## Problem statement:
Count up the lines below that hold "pollReady", then give that count by itself.
=== Supplied information ===
theorem runEngine_of_idle (he : s.eng = .idle) : s.runEngine = .next s := by
  simp only [State.runEngine, he]

theorem runEngine_of_decode_error {e : DecodeError} (he : s.eng = .accepted) (hd : decode s.cmd = .error e) :
    s.runEngine = .next (s.complete [.illegalCommand]) := by
  simp only [State.runEngine, he, hd, State.illegal, State.finish_raise]

theorem runEngine_of_decode_ok {i : Instr} (he : s.eng = .accepted) (hd : decode s.cmd = .ok i) :
    s.runEngine = .next (plan i s).finish := by
  simp only [State.runEngine, he, hd, exec_eq_plan]

theorem finish_of_running {f : Flight} (he : s.eng = .running f) : s.finish = s.runTxns f.todo f.held f.events := by
  simp only [State.finish, he]

theorem runEngine_of_running {f : Flight} (he : s.eng = .running f) :
    s.runEngine = .next (s.runTxns f.todo f.held f.events) := by
  simp only [State.runEngine, he, finish_of_running he]

end

/-- Settles O7: the engine's own step, and the completion with IllegalCommand alone. -/
theorem illegalWordOnlyReports : Obligations.IllegalWordOnlyReports := by
  intro s e hin he hd
  have hstep : step s = s.runEngine := by simp only [step, hin]
  rw [hstep, runEngine_of_decode_error he hd, State.complete, Status.complete_illegalCommand]

/-! ### One phase is part of the run (R228) -/

section
variable {s : State} {t : Txn} {f : Flight} (ts : List Txn)

theorem transferPhase_of_ready (h : s.pollReady t.chip t.hdr (t.send.resolve f.held) t.nin = true) :
    s.transferPhase t ts f =
      (t.after.apply (s.received t.chip t.hdr (t.send.resolve f.held) t.nin) (s.afterXfer ⟨t.chip, t.hdr,
        t.send.resolve f.held, s.received t.chip t.hdr (t.send.resolve f.held) t.nin, .ok⟩)).setEng
        (.running ⟨ts, t.after.hold (s.received t.chip t.hdr (t.send.resolve f.held) t.nin) f.held, f.events⟩) := by
  simp only [State.transferPhase, State.transfer_of_ready h]

theorem transferPhase_of_timeout (h : s.pollReady t.chip t.hdr (t.send.resolve f.held) t.nin = false) :
    s.transferPhase t ts f = (t.onTimeout (s.afterXfer ⟨t.chip, t.hdr, [], [], .timeout⟩)).setEng
      (.running ⟨[], f.held, addEvent .transportTimeout f.events⟩) := by
  simp only [State.transferPhase, State.transfer_of_timeout h]

end

/-- A transaction selects its own chip, whichever was selected before it. -/
theorem runTxns_cons_select (c : Chip) (t : Txn) (ts : List Txn) (held : Byte) (evs : List Event) (s : State) :
    (s.select c).runTxns (t :: ts) held evs = s.runTxns (t :: ts) held evs := rfl

theorem runEngine_complete (evs : List Event) (s : State) : (s.complete evs).runEngine = .next (s.complete evs) :=
  runEngine_of_idle rfl

theorem runEngine_begin {s : State} (he : s.eng = .accepted) : s.begin.runEngine = s.runEngine := by
  rcases begin_cases s with ⟨e, hd, hb⟩ | ⟨i, hd, ⟨evs, t, ts, hrun, hb, -⟩ | ⟨evs, hrun, hb⟩⟩ <;> rw [hb]
  · rw [runEngine_of_decode_error he hd, runEngine_complete]
  · rw [runEngine_of_decode_ok he hd, runEngine_of_running hrun, finish_of_running hrun]
  · rw [runEngine_of_decode_ok he hd, finish_of_running hrun, State.runTxns_nil, runEngine_complete]

/-- The transaction's phase does the first turn of `runTxns`. -/
theorem runEngine_transferPhase (t : Txn) (ts : List Txn) (f : Flight) (s : State) :
    (s.transferPhase t ts f).runEngine = .next (s.runTxns (t :: ts) f.held f.events) := by
  cases h : s.pollReady t.chip t.hdr (t.send.resolve f.held) t.nin with
  | false =>
    rw [transferPhase_of_timeout ts h, runEngine_of_running rfl, State.runTxns_setEng, State.runTxns_of_timeout ts _ h,
      State.runTxns_nil]
  | true =>
    rw [transferPhase_of_ready ts h, runEngine_of_running rfl, State.runTxns_setEng, State.runTxns_of_ready ts _ h]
===
## Expected answer:
3